WHAT THE TASK ASKS ->
Search the data below for the string "bank" and copy all lines where it shows up.
BEGIN DATA
/-- A drain's arrival at its barrier object, whose address was found at issue. -/
def drainArrive (s : State) (n : Nat) (c : Cmd) : State :=
  match c.barPa with
  | none => s
  | some pa => arriveAt s n pa false (some c.ctx)

/-- Tiles of a save area that commands behind the restore `c` save again. -/
def savedAgain (s : State) (n : Nat) (c : Cmd) (ps : List Nat) : Nat :=
  (s.core n).cmds.foldl (fun a d => match d.op with | .asave m qs => if qs = ps ∧ c.seq < d.seq then a ||| m.toNat else a | _ => a) 0

/-- The end of the restore of R248: SAVED clears, where the thread is or in its image, and the thread's commands may start. -/
def endRestore (s : State) (n : Nat) (c : Cmd) (ps : List Nat) : State :=
  let t := s.thread c.img
  let left (w : Word) : Word := setFld w 4 4 (fld w 4 4 &&& savedAgain s n c ps)
  let s :=
    if t.inSlot then s.modSlot t.lastCore t.lastSlot (fun x => { x with licst := left x.licst })
    else imageWrite s n (c.img + 0x2A0) 8 (left (BitVec.ofNat 64 (physRead s (c.img + 0x2A0) 8).1)).toNat
  clearWaits (endCmd s n c) c.img

/-- The records of poisoned elements of the tiles that a command reads. -/
def tileChecks (s : State) (n : Nat) (ts : List Nat) : State := ts.foldl (fun s t => tileCheck s n (tileBad s n t ≠ 0)) s

/-- The whole effect of a command that writes a scratchpad or memory. -/
def matrixWhole (s : State) (n : Nat) (c : Cmd) : Option State :=
  match c.op with
  | .topk t k idx val => some (performTopk s n c t k idx val)
  | .drain t dsts => some (performDrain s n c t dsts)
  | .asave m ps => some (performSave s n c m.toNat ps)
  | _ => none

/-- Bytes that a drain, TOPK or ASAVE writes. -/
def matrixLay (n : Nat) (c : Cmd) : List DestByte :=
  match c.op with
  | .topk _ _ idx val =>
    bankLay n idx.bank (bankFmt c.fmts idx.bank) 0 idx.indices ++ bankLay n val.bank (bankFmt c.fmts val.bank) 1 val.indices
  | .drain _ dsts => dsts.zipIdx.flatMap (fun x => bankLay n x.1.bank (bankFmt c.fmts x.1.bank) x.2 x.1.indices)
  | .asave m ps => (tilesOf m.toNat).flatMap (fun t => (List.range 16384).map (fun j =>
      { addr := saveAt ps t (j / 4) + j % 4, group := 4096 * t + j / 4, blocks := [], scale := false }))
  | _ => []

/-- A matrix command at work reads an operand, finds the values of a group of what it writes, or has a unit of it land (R243, R271). -/
def matrixSome (s : State) (n : Nat) (c : Cmd) (part u : Nat) : State :=
  match c.op with
  | .mma _ _ _ kb da db => readOperand s n c (part % 2) (if part % 2 = 0 then da.toNat else db.toNat) (16 * (kb + 1))
  | _ => match matrixWhole s n c with
    | none => s
    | some t =>
      let lay := matrixLay n c
      if (match c.op with | .asave _ ps => ps.any (isFar s) | _ => false) then s
      else if u % 2 = 1 then
        match pickGroup c 0 (u / 2) lay with
        | some g => decideGroup s n c 0 g (groupBytes t lay g)
        | none => s
      else landPart s n c 0 (u / 2) lay some []

/-- The end of a command that writes a scratchpad or memory, once its writes are performed. -/
def matrixWritten (s : State) (n : Nat) (c : Cmd) : State :=
  let t := closePart (landRest s c 0 (fun _ => matrixLay n c) (fun s => (matrixWhole s n c).getD s)) n c 0 (matrixLay n c)
  if writesOut t n c then t
  else endCmd (tileChecks (drainArrive t n c) n (opTiles c.op)) n c

/-- A matrix command performed at its completion. -/
def performMatrix (s : State) (n : Nat) (c : Cmd) : State :=
  match c.op with
  | .mma minus t acc kb da db => endCmd (performMma s n c minus t acc kb da.toNat db.toNat) n c
  | .topk .. => matrixWritten s n c
  | .aclr m => endCmd ((tilesOf m.toNat).foldl (fun s t => setTile s n t 0 0) s) n c
  | .drain .. => matrixWritten s n c
  | .asave .. => matrixWritten s n c
  | .arst m ps => endCmd (performRestore s n m.toNat ps) n c
  | .restore m ps => endRestore (performRestore s n m.toNat ps) n c ps
  | .marker => endCmd s n c
  | _ => s

/-! ## Start (R242, R243) -/

/-- The operand of a command that asks for a shared read, with the cores that may share it. -/
def sharedReads (c : Cmd) : List Word :=
  match c.op with
  | .mma _ _ _ _ da db => [da, db].filter (fun v => opMcast v.toNat ≠ 0)
  | _ => []

/-- Every named core has presented a read with an equal descriptor. -/
def allPresent (s : State) (n : Nat) (v : Word) : Bool :=
  (List.range 8).all (fun i => !(opMcast v.toNat).testBit i || 8 * clusterOf n + i = n ||
    (s.core (8 * clusterOf n + i)).cmds.any (fun d => match d.op with
      | .mma _ _ _ _ da db => (d.mcast || d.started) && (da = v || db = v)
      | _ => false))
END DATA
FINISHED EXERCISE ->
    bankLay n idx.bank (bankFmt c.fmts idx.bank) 0 idx.indices ++ bankLay n val.bank (bankFmt c.fmts val.bank) 1 val.indices
  | .drain _ dsts => dsts.zipIdx.flatMap (fun x => bankLay n x.1.bank (bankFmt c.fmts x.1.bank) x.2 x.1.indices)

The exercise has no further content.